Боженька, сконфузившись, и оглядевшись вокруг — не заметил ли кто этой перепалки? — воспарил ввысь и исчез на небеси.

5

Непостижим уход человека из жизни.

Рассудок, как и полагается ему, рассуждает: был у Даши брат, его взяли в армию, так как каждый гражданин несет почетную обязанность защиты социалистического отечества, началась война, и он — на деле выполняя веления Конституции! — стал воевать, как и миллионы уже находившихся на военной службе и призванных в первые же дни войны, он выполнял поручения — не поручения, а приказы! — своих начальников, ушел в разведку… и не вернулся, будучи ранен. Гитлеровцы могли взять его в плен. Гитлеровцы могли его убить на месте. Но им нужны были «языки», а поэтому — не из человеколюбия! — они его не убили. Когда исчезла в нем необходимость, его отправили в лагерь. Но он мог в лагере принять участие в тайной и жестокой борьбе против гитлеровцев, и Даша была в этом уверена, как и в том, что у нее был брат. И здесь могло быть два исхода — его убили в лагере или отправили в лагерь уничтожения. Если его не убили, он мог бежать. Если его не поймали, он мог скрываться у тех, кто ненавидел фашизм так, как ненавидел его брат, или воевать против фашистов, в любой из стран, куда ступила их тяжелая стопа. И опять сначала — он мог остаться в живых в самых тяжких обстоятельствах, но мог быть и убит там, где никто не знал его имени, где, может быть, его могли называть просто брат, или другарь, или амиго, или ро́ссо…

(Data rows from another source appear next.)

/-- R332, R455, R456, R457, R459, R464, R465, R466, R472, R477, R486. -/
def Obligations.ResetAndBootEventsAct : Prop :=
  (∀ (n : Nat) (s : State), 1000 ≤ n → s.sys.stage ≠ .held →
      exec (.sysRstNAssert n) s = .next (wipe (honey (hoReset 0) s))) ∧
  (∀ (n : Nat) (s : State), n < 1000 →
      exec (.sysRstNAssert n) s = .next (s)) ∧
  (∀ (x : Straps) (s : State), s.sys.stage = .held → s.mon.tripped = false →
      ∃ u, exec (.sysRstNRelease x) s = .next u ∧ u = releaseReset 0 x s) ∧
  (∀ (x : Straps) (v : LaterReset) (s : State), s.sys.later = some v → v.kind = 3 →
      exec (.fullResetByHive x) s = .next (releaseReset 1 x (wipe (honey (hoReset 3) (advTo v.due s))))) ∧
  (∀ (b : Bool) (x : State) (g : Nat) (s : State), s.sys.stage = .rom → x = (if b = true ∨ s.trust.opts.isNone then s else detectFault clsFlash 2 (modTrust (fun t => { t with opts := none }) s)) → g = (if x.sys.straps.bootSel = 2 then 0 else (x.trust.opts.map (·.merge)).getD 0) →
      exec (.bootOptionsRead b) s = .next ([0, 1, 2, 3].foldl (fun s f => beginTraining f s) (modSys (fun y => { y with
        stage := .options, merge01 := bit g 0, merge23 := bit g 1, subVendor := ((x.trust.opts.map fun o => (o.subVendor, o.subId)).getD (0x1F7E, 0)).1, subId := ((x.trust.opts.map fun o => (o.subVendor, o.subId)).getD (0x1F7E, 0)).2, qPart := defaultPart y.straps.compat (bit g 0) (bit g 1) }) x))) ∧
  (∀ (b : Bool) (s : State), s.sys.stage = .options → s.sys.straps.bootSel = 2 →
      exec (.bootImageLoaded b) s = .next (enterLoader s)) ∧
  (∀ (b : Bool) (n : Nat) (q : Option (Nat × Nat)) (s : State), s.sys.stage = .options → s.sys.straps.bootSel ≠ 2 → s.bootChoice b = (some n, q) →
      exec (.bootImageLoaded b) s = .next (startImage n (modSys (fun y => { y with stage := .starting }) (modTrust (fun t => { t with fallback := q.map fun r => (n, r.1, r.2) }) s)))) ∧
  (∀ (b : Bool) (q : Option (Nat × Nat)) (s : State), s.sys.stage = .options → s.sys.straps.bootSel ≠ 2 → s.bootChoice b = (none, q) →
      exec (.bootImageLoaded b) s = .next (if s.sys.straps.bootSel = 1 then enterLoader s else detectFault clsFlash s.firstSlot (modSys (fun y => { y with stage := .noFirmware }) s))) ∧
  (∀ (t : Nat) (s : State), (s.sys.stage = .starting ∨ s.sys.stage = .restarting) → s.trust.halted = false →
      exec (.keeperReady t) s = .next (keeperReady (advTo t s))) ∧
  (∀ (a b c : List Nat) (t : Nat) (v : LaterReset) (s : State), s.sys.later = some v → v.kind = 0 → s.keeperRuns = true →
      ∃ u x, exec (.softDeviceReset a b c t) s = .next u ∧ u = setPhase .normal (rdRefresh (setIntxAll intxReadyUp (modSys (fun y => { y with ready := true, stage := .running }) x)))) ∧
  (∀ (t : Nat) (v : LaterReset) (s : State), s.sys.later = some v → v.kind = 1 →
      exec (.keeperRestart .command t) s = .next (restartKeeper .command (advTo v.due s))) ∧
  (∀ (t : Nat) (v : LaterReset) (s : State), s.sys.later = some v → v.kind = 2 →
      exec (.keeperRestart .fwActivate t) s = .next (restartKeeper .fwActivate (advTo v.due s))) ∧
  (∀ (b : Bool) (t : Nat) (s : State), s.keeperRuns = true →
      exec (.keeperFault b t) s = .next (restartKeeper (if b then .bankEcc else .lockstep) (trialFault (detectFault clsKeeper 0 (advTo t s))))) ∧
  (∀ (v : Trial) (s : State), s.trust.trial = some v → s.sys.ready = true →
      exec (.fwTrialEnd ) s = .next (modTrust (fun t => { t with trial := none }) (advTo (v.since + 600000000000) s))) ∧
  (∀ (c : BitVec 8) (s : State), 2 < c.toNat → s.trust.debug = 0 → s.sys.phase ≠ .test →
      ∃ u, exec (.jtagInstruction c) s = .next u ∧ u = emit (.jtag 0xFF) (modTrust (fun t => { t with jtag := c.toNat }) s))

/-- R375, R430, R456, R458, R580. -/
def Obligations.ReleaseSamplesTheStraps : Prop :=
  (∀ (x : Straps) (s : State), s.sys.stage = .held → s.mon.tripped = false → s.mon.lostClocks = [] → s.mon.faultRails = [] →
      ∃ u, exec (.sysRstNRelease x) s = .next u ∧ u.sys = { s.sys with stage := .rom, straps := { role := x.role % 4, compat := x.compat, bootSel := x.bootSel % 4 }, resetKind := 0 } ∧
        u.now = 0 ∧ (u.hive.state = if x.role % 4 = 0 ∨ x.role % 4 = 3 ∨ x.compat = true then .standalone else .joining)) ∧
  (∀ (x : Straps) (s : State), (s.sys.stage ≠ .held ∨ s.mon.tripped = true) → exec (.sysRstNRelease x) s = .next s)

/-- R494, R495, R496, R497, R498, R499, R500, R501, R504. -/
def Obligations.MemoryEventsAct : Prop :=
  (∀ (b : BankId) (s : State), b.val < 60 → (s.bankIdle b = true ∨ s.sys.devState = .sleep) →
      exec (.bankRetentionEntry b) s = .next (modBank b (fun x => { x with retention := true }) s)) ∧
  (∀ (b : BankId) (s : State),
      ∃ u, exec (.bankWake b) s = .next u ∧ (u.bank b).retention = false) ∧
  (∀ (b : BankId) (w t : Nat) (q : Bool × State) (s : State),
      q = paced .eccCorrected b 1000000000 (honey (hoBank b memCorr) (modBank b (fun x => { x with injected := x.injected.erase w }) (advTo t s))) →
      exec (.eccCorrected b w t) s = .next (if q.1 then raise 0x0C10 sevI b w 0 [q.2.sys.trusted] q.2 else q.2)) ∧
  (∀ (b : BankId) (w : Nat) (h : BadWord) (t : Nat) (q : Nat × Nat) (s : State), holdsWord b h = true → q = wordSubject (advTo t s) h →
      exec (.eccUncorrectable b w h t) s = .next (badWord b h (raise 0x0C11 sevE b w q.1 [s.sys.trusted, q.2] (detectFault clsMemory b (honey (hoBank b memUncorr) (modBank b (fun x => { x with bad := true }) (advTo t s))))))) ∧
  (∀ (b : BankId) (p n t : Nat) (s : State), s.sys.ready = true → s.sys.stage = .running → s.window = none → (s.bank b).lastWindow = none → (s.bank b).retry = none → (s.bank b).retention = false → 1 ≤ n ∧ n ≤ 256 → p % 256 = 0 → p + n < bankWords b →
      ∃ u, exec (.backgroundTestWindow b p n none t) s = .next u ∧ u.window = some { bank := b, base := p, len := n, since := max s.now t } ∧ (u.bank b).lastWindow = some t ∧ (u.bank b).bad = ((s.bank b).bad && p != 0)) ∧
  (∀ (b : BankId) (t : Nat) (w : TestWindow) (s : State), s.window = some w → w.bank = b.val → max s.now t < w.since + 1000 →
      exec (.testWindowSurrender b t) s = .next (surrenderWindow w (advTo t s))) ∧
  (∀ (b : BankId) (w : Nat) (v : TestWindow) (s : State), s.window = some v → v.bank = b.val → v.base ≤ w → w < v.base + v.len →
      exec (.writeLost b w true) s = .next (surrenderWindow v (honey (hoBank b memWriteLost) s))) ∧
  (∀ (b : BankId) (w : Nat) (k : Bool) (s : State), s.window = none →
      exec (.writeLost b w k) s = .next (honey (hoBank b memWriteLost) s)) ∧
  (∀ (v : Fin 4096) (t : Nat) (x : Valve) (s : State), x = (s.vp (v.val / 512)).valve (v.val % 512) → x.sent = true → x.open' = true → x.openAt + 20000000 + 200 * (s.vp (v.val / 512)).period ≤ max s.now t →
      exec (.memValveGuard v t) s = .next (raise 0x0C13 sevE v 0 x.openAt [s.sys.trusted] (modFlight (fun f => { f with counts := count f.counts (6 + classCode .valveClose) }) (modVp (v.val / 512) (fun p => p.modValve (v.val % 512) (fun x => { x with open' := false })) (advTo t s))))) ∧
  (∀ (v : Fin 4096) (t : Nat) (s : State), ((s.vp (v.val / 512)).valve (v.val % 512)).sent = false →
      exec (.memValveGuard v t) s = .next (advTo t s))

/-- R510, R511, R512, R514, R515, R516, R521, R543, R579, R580. -/
def Obligations.FaultAndSupplyEventsAct : Prop :=
  (∀ (a : AsmId) (t : Nat) (s : State), (s.asm a).failed = false →
      exec (.assemblerFault a t) s = .next (((modAsm a (fun v => { v with failed := true }) (loseAsm a (detectFault clsAsm a (advTo t s)))).asmCtxs a).foldl (fun s e => ctxFaulted e.1 0xFFFFFFFF s) (modAsm a (fun v => { v with failed := true }) (loseAsm a (detectFault clsAsm a (advTo t s)))))) ∧
  (∀ (c : Fin 8) (t : Nat) (x : State) (s : State), c.val = 0 → s.mon.lostClocks.contains c.val = false → x = detectFault clsClock c { advTo t s with mon := { s.mon with lostClocks := s.mon.lostClocks ++ [c.val] } } →
      exec (.clockLoss c t) s = .next ({ x with mon := { x.mon with holdoverUntil := some (x.now + 10000000000) } })) ∧
  (∀ (d : Nat) (s : State), s.mon.holdoverUntil = some d →
      ∃ u, exec (.sysclkHoldoverEnd ) s = .next u ∧ u.mon = { s.mon with holdoverUntil := none, unguaranteed := true } ∧ u.now = max s.now d) ∧
  (∀ (c : Fin 8) (t : Nat) (x : State) (s : State), s.mon.lostClocks.contains c.val = true → c.val ≠ 0 → c.val ≠ 5 → x = { advTo t s with mon := { s.mon with lostClocks := s.mon.lostClocks.filter (· != c.val) } } →
      exec (.clockReturn c t) s = .next (faultOk clsClock c (some x.now) x)) ∧
  (∀ (k : Fin 9) (t : Nat) (s : State),
      exec (.supplyExcursion k .warning t) s = .next (faultOk clsSupply (railUnit k) none { advTo t s with mon := { s.mon with warnRails := if s.mon.warnRails.contains k.val then s.mon.warnRails else s.mon.warnRails ++ [k.val] } })) ∧
  (∀ (k : Fin 9) (t : Nat) (x : State) (s : State), x = detectFault clsSupply (railUnit k) { advTo t s with mon := { s.mon with warnRails := if s.mon.warnRails.contains k.val then s.mon.warnRails else s.mon.warnRails ++ [k.val], faultRails := if s.mon.faultRails.contains k.val then s.mon.faultRails else s.mon.faultRails ++ [k.val] } } →
      exec (.supplyExcursion k .fault t) s = .next (if k.val = 0 ∨ k.val = 1 ∨ k.val = 6 then stopValves x else x)) ∧
  (∀ (k : Fin 9) (t : Nat) (x : State) (s : State), x = { advTo t s with mon := { s.mon with warnRails := s.mon.warnRails.filter (· != k.val), faultRails := s.mon.faultRails.filter (· != k.val) } } →
      exec (.supplyReturn k t) s = .next (if x.mon.warnRails.any fun r => railUnit r == railUnit k then x else faultOk clsSupply (railUnit k) (some x.now) x)) ∧
  (∀ (k t : Nat) (s : State), k < 8 →
      exec (.flashFault k t) s = .next (detectFault clsFlash k (advTo t s))) ∧
  (∀ (v : FaultReport) (l : List FaultReport) (x : State) (s : State), s.faultReports = v :: l → s.sys.ready = true → s.sys.stage ≠ .loader → x = raiseAt v.time 0x0C20 sevE v.cls (faultWord v.cls v.unit) v.summary (faultTo v.cls v.unit s) { s with faultReports := l } →
      exec (.faultRaised ) s = .next (modKeeper (fun k => { k with faultSaveDue := match k.faultSaveDue with | some d => some d | none => some (max x.now ((k.lastFaultSave.map (· + 60000000000)).getD 0)) }) x)) ∧
  (∀ (c : Fin 13) (n t a : Nat) (v : Fault') (s : State), (s.faults.find? fun x => x.cls == c.val && x.unit == n) = some v → v.okSince = some a → s.sys.ready = true → s.sys.stage ≠ .loader → a + faultRest c ≤ max s.now t → (s.faultReports.any fun r => r.cls == c.val && r.unit == n) = false →
      exec (.faultCleared c n t) s = .next (resolveFault c n (advTo t s))) ∧
  (∀ (k : Fin 32) (d : Int) (x : State) (s : State), s.mon.tripped = false → s.tTrip ≤ d → x = wipe (emit (.thermTripN true) s) →
      exec (.thermalTrip k d) s = .next ({ x with mon := { x.mon with tripped := true } })) ∧
  (∀ (s : State), s.sys.stage = .held →
      exec (.thermalTripClear (.cooled true true)) s = .next (clearTrip s)) ∧
  (∀ (a b : Bool) (s : State), a = false ∨ b = false →
      exec (.thermalTripClear (.cooled a b)) s = .next (s)) ∧
  (∀ (s : State),
      exec (.vddAonRise ) s = .next (honey hoPowerCycles { s with mon := { s.mon with vddAon := true, aonCount := 0, aonAt := s.now, onSecondsAt := 0 } }))
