-- ==== Sys2Proof/Laws/Foot1.lean ====
section
/-! SUPPORT. What each operation leaves as it was, part 1 of 18: of state `s` it changes no field outside the set of its
footprint (a bit for each field, in the order of Field). -/
set_option linter.all false
set_option maxRecDepth 4000
open Sys2Proof Sys2Proof.Machine
namespace Sys2Proof.Machine
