-- ==== Sys2Proof/Laws/Foot2.lean ====
section
/-! SUPPORT. What each operation leaves as it was, part 2 of 18: of state `s` it changes no field outside the set of its
footprint (a bit for each field, in the order of Field). -/
set_option linter.all false
set_option maxRecDepth 4000
open Sys2Proof Sys2Proof.Machine
namespace Sys2Proof.Machine
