-- ==== Sys2Proof/Laws/Foot3.lean ====
section
/-! SUPPORT. What each operation leaves as it was, part 3 of 18: of state `s` it changes no field outside the set of its
footprint (a bit for each field, in the order of Field). -/
set_option linter.all false
set_option maxRecDepth 4000
open Sys2Proof Sys2Proof.Machine
namespace Sys2Proof.Machine
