-- ==== Sys2Proof/Laws/Foot5.lean ====
section
/-! SUPPORT. What each operation leaves as it was, part 5 of 18: of state `s` it changes no field outside the set of its
footprint (a bit for each field, in the order of Field). -/
set_option linter.all false
set_option maxRecDepth 4000
open Sys2Proof Sys2Proof.Machine
namespace Sys2Proof.Machine
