-- ==== Sys2Proof/Laws/Foot8.lean ====
section
/-! SUPPORT. What each operation leaves as it was, part 8 of 18: of state `s` it changes no field outside the set of its
footprint (a bit for each field, in the order of Field). -/
set_option linter.all false
set_option maxRecDepth 4000
open Sys2Proof Sys2Proof.Machine
namespace Sys2Proof.Machine
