-- ==== Sys2Proof/Laws/Foot10.lean ====
section
/-! SUPPORT. What each operation leaves as it was, part 10 of 18: of state `s` it changes no field outside the set of its
footprint (a bit for each field, in the order of Field). -/
set_option linter.all false
set_option maxRecDepth 4000
open Sys2Proof Sys2Proof.Machine
namespace Sys2Proof.Machine
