-- ==== Sys2Proof/Laws/Foot11.lean ====
section
/-! SUPPORT. What each operation leaves as it was, part 11 of 18: of state `s` it changes no field outside the set of its
footprint (a bit for each field, in the order of Field). -/
set_option linter.all false
set_option maxRecDepth 4000
open Sys2Proof Sys2Proof.Machine
namespace Sys2Proof.Machine
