-- ==== Sys2Proof/Laws/Foot12.lean ====
section
/-! SUPPORT. What each operation leaves as it was, part 12 of 18: of state `s` it changes no field outside the set of its
footprint (a bit for each field, in the order of Field). -/
set_option linter.all false
set_option maxRecDepth 4000
open Sys2Proof Sys2Proof.Machine
namespace Sys2Proof.Machine
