-- ==== Sys2Proof/Laws/Foot13.lean ====
section
/-! SUPPORT. What each operation leaves as it was, part 13 of 18: of state `s` it changes no field outside the set of its
footprint (a bit for each field, in the order of Field). -/
set_option linter.all false
set_option maxRecDepth 4000
open Sys2Proof Sys2Proof.Machine
namespace Sys2Proof.Machine
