-- ==== Sys2Proof/Laws/Foot14.lean ====
section
/-! SUPPORT. What each operation leaves as it was, part 14 of 18: of state `s` it changes no field outside the set of its
footprint (a bit for each field, in the order of Field). -/
set_option linter.all false
set_option maxRecDepth 4000
open Sys2Proof Sys2Proof.Machine
namespace Sys2Proof.Machine
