-- ==== Sys2Proof/Laws/Foot15.lean ====
section
/-! SUPPORT. What each operation leaves as it was, part 15 of 18: of state `s` it changes no field outside the set of its
footprint (a bit for each field, in the order of Field). -/
set_option linter.all false
set_option maxRecDepth 4000
open Sys2Proof Sys2Proof.Machine
namespace Sys2Proof.Machine
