-- ==== Sys2Proof/Laws/Foot17.lean ====
section
/-! SUPPORT. What each operation leaves as it was, part 17 of 18: of state `s` it changes no field outside the set of its
footprint (a bit for each field, in the order of Field). -/
set_option linter.all false
set_option maxRecDepth 4000
open Sys2Proof Sys2Proof.Machine
namespace Sys2Proof.Machine
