/-- What was put is found. -/
@[simp] theorem Table.find_put {α : Type} (t : Table α) (k : Nat) (v : α) : (t.put k v).find k = some v := by
  induction t with
  | nil => simp [Table.put, Table.find]
  | cons e t ih =>
    obtain ⟨j, w⟩ := e
    unfold Table.put
    split
    · simp [Table.find]
    · split
      · simp [Table.find]
      · next h => simp [Table.find, Ne.symm h, ih]
/-- Other places keep what they held. -/
theorem Table.find_put_ne {α : Type} (t : Table α) (k j : Nat) (v : α) (h : j ≠ k) : (t.put k v).find j = t.find j := by
  induction t with
  | nil => simp [Table.put, Table.find, Ne.symm h]
  | cons e t ih =>
    obtain ⟨i, w⟩ := e
    unfold Table.put
    split
    · simp [Table.find, Ne.symm h]
    · split
      · next h2 => subst h2; simp [Table.find, Ne.symm h]
      · simp [Table.find, ih]
@[simp] theorem Table.getD_put {α : Type} (t : Table α) (k : Nat) (v d : α) : (t.put k v).getD k d = v := by
  simp [Table.getD]
theorem Table.getD_put_ne {α : Type} (t : Table α) (k j : Nat) (v d : α) (h : j ≠ k) : (t.put k v).getD j d = t.getD j d := by
  simp [Table.getD, Table.find_put_ne t k j v h]
/-- What was erased is not found. -/
@[simp] theorem Table.find_erase {α : Type} (t : Table α) (k : Nat) : (t.erase k).find k = none := by
  induction t with
  | nil => rfl
  | cons e t ih =>
    obtain ⟨j, w⟩ := e
    unfold Table.erase
    split
    · exact ih
    · next h => simp [Table.find, h, ih]
theorem Table.find_erase_ne {α : Type} (t : Table α) (k j : Nat) (h : j ≠ k) : (t.erase k).find j = t.find j := by
  induction t with
  | nil => rfl
  | cons e t ih =>
    obtain ⟨i, w⟩ := e
    unfold Table.erase
    split
    · next h2 => subst h2; simp [Table.find, Ne.symm h, ih]
    · simp [Table.find, ih]

namespace Machine
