-- ==== Sys2Proof/Laws/Rows.lean ====
section
/-! SUPPORT. Row by row: the set of fields that a command may change, that it keeps the others, and that it keeps the valve
ports safe. -/
set_option linter.all false
set_option maxRecDepth 4000
namespace Sys2Proof.Machine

И когда Даша в своих рассуждениях доходила до этого места, слезы лились у нее из глаз, она переставала что-либо соображать, и она отказывалась верить своим собственным рассуждениям, таким логическим. Можно знать — ранен. Можно знать — убит. Можно знать — расстрелян. Можно знать — сожжен, распят, удушен, разорван на клочья. Но знание это ничего не прибавляет к постижению этого: он был, но его уже нет! Как нет! Почему? Ведь мы же есть! Позже человек привыкнет, просто привыкнет, что брата нет, но не смирится с этим и все-таки не поймет, что это значит: нет! А где же он? Ведь тот клочок земли, где зарыт мертвый человек, вовсе не содержит в себе брата, он содержит в себе только его труп! Ужасное слово!

Даша хотела верить Ивану Николаевичу и собиралась ждать брата, как хотел его ждать Дементьев. Но документы брата, находившиеся у Даши, были слишком красноречивы. Надо было привыкать к мысли, что у Даши во всем мире не оставалось ни одного близкого человека. Правда, лейтенант Федя хотел стать для Даши близким. Он в ней души не чаял и тоже, как Иван Николаевич, говорил, что надо ждать. Однако в его голосе слышалась не вера и не упрямство, а только желание утешить, смягчить боль, отвлечь от горестных мыслей.